My Coronavirus Story


Story by Darby McCarthy / Contributing Writer

Photo via Pexels

Darby Elizabeth McCarthy, junior majoring in Broadcast Journalism with a minor in Theatre at Middle Tennessee State University.

 

The COVID pandemic has produced an era of security in testing, but tests aren’t foolproof. They can tell you the opposite of what is true.

Consequently, a person with symptoms who is told they’re negative risks infecting family and friends because they didn’t consider their result could be false.

However, what about the opposite situation?

Consider the person whose test says they’re infected, but it’s a false positive – something that health officials say likely occurs in no more than five percent of cases (approximately 1 in 20), according to an August report from Harvard Medical School.

I had never thought about this. If I had, I might have thought that a false positive would’ve seemed less harmful.

If someone without coronavirus is told they have it, they’ll present as an asymptomatic carrier and isolate themselves for a few weeks. Life will go on.

What I didn’t consider – until I experienced it – was the psychological fallout.

Just a few weeks before my birthday in July, I had some health issues. I experienced a loss of taste and smell (not unusual during ragweed season). I experienced fatigue (but in a pollen-heavy heat wave, random exhaustion was explainable).

Yet, out of a sense of concern, I endured the dreaded viral swab up the nose to determine whether my issues were symptoms of the coronavirus and not allergies. My boyfriend took the same test at the same time.

No results had come back by my birthday’s arrival, but I’d been feeling better and was confident I’d hear good news. I visited my family for cake and presents, then I hosted a weekend party at my house with an irresponsible number of attendants.

The following Monday I received a phone call that made my gut turn.

“Your test result is positive.”

Positive. What a strange evolution that word has undergone. Once, it meant beneficial or good; now it meant terror. I had placed my parents, my siblings and my closest friends in danger.

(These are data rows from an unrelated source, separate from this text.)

/-- Every other frame that POLL pops, an ACK among them, leaves no trace; on an empty queue POLL
completes with OK(POLL_HIT) (40_protocol_engine R145, R147). -/
def Obligations.PollDiscardsAndCompletes : Prop :=
  ∀ (s : State) (tmo : Word), s.running (.poll tmo) = true → s.phase = .drain →
    (∀ f q, s.rxQueue = f :: q →
      (¬ ∃ (d : Payload) (k : Kind), f = d.frame s.masterId ∧ d.d0 = s.params.ridOf k) →
      exec (.poll tmo) s = .next { s with rxQueue := q }) ∧
    (s.rxQueue = [] → s.pollHit = true →
      exec (.poll tmo) s = .next { s with result := .ok 1, phase := .idle }) ∧
    (s.rxQueue = [] → s.pollHit = false →
      exec (.poll tmo) s = .next { s with result := .ok 0, phase := .idle })

/-! ## Received frames as instructions -/

/-- AckComplete and WriteBack in full: an ACK for the awaited register within the window completes the
exchange, with OK of its value for a read and OK(0) for a write and the identifier written back, or with
NACK; in WAIT_TLM within the window, in DRAIN, and in WAIT_ACK for another register within the window,
it is discarded (40_protocol_engine R138, R139, R147, R152). That an ACK taken as an instruction is one
step with this frame popped is the model's choice (log entry 10). -/
def Obligations.AckFrameCompletesExchange : Prop :=
  ∀ (s : State) (reg ask : Byte) (v : Word),
    (s.phase = .waitAck → s.timedOut = false → reg = s.latch.reg → ask = s.params.ackSuccess →
      exec (.ack reg ask v) s = .next { s with
        slaveId := if s.latch.opc = 0x17 then s.latch.value.extractLsb 10 0 else s.slaveId,
        masterId := if s.latch.opc = 0x15 ∧ s.params.mstWriteback = true
          then s.latch.value.extractLsb 10 0 else s.masterId,
        result := .ok (if s.latch.kind = .read then v else 0), phase := .idle }) ∧
    (s.phase = .waitAck → s.timedOut = false → reg = s.latch.reg → ask ≠ s.params.ackSuccess →
      exec (.ack reg ask v) s = .next { s with result := .nack ask, phase := .idle }) ∧
    (s.phase = .waitAck ∧ s.timedOut = false ∧ reg ≠ s.latch.reg ∨
      s.phase = .waitTlm ∧ s.timedOut = false ∨ s.phase = .drain →
      exec (.ack reg ask v) s = .next s)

I faced two options: own up or keep mum. If I informed everyone they’d know I’d put them at risk without warning. Perhaps none of them would contract the illness, but if they did they wouldn’t be able to trace it back to me if I said nothing.

I confessed knowing that it would cause me scandal, ridicule and shame.

Phone calls, texts… I sent out messages of warning and apology. In return, I received exclamations of fear and hatred. I was told that I’d behaved like an irresponsible brat. I was told that it would be my fault if they or any of their loved ones died.

Of everyone, none were so angry as my family members – my sister told me never to speak to her again. I was emotionally wrecked. I understood that my choices had been reckless and wrong, and there could be no taking it all back.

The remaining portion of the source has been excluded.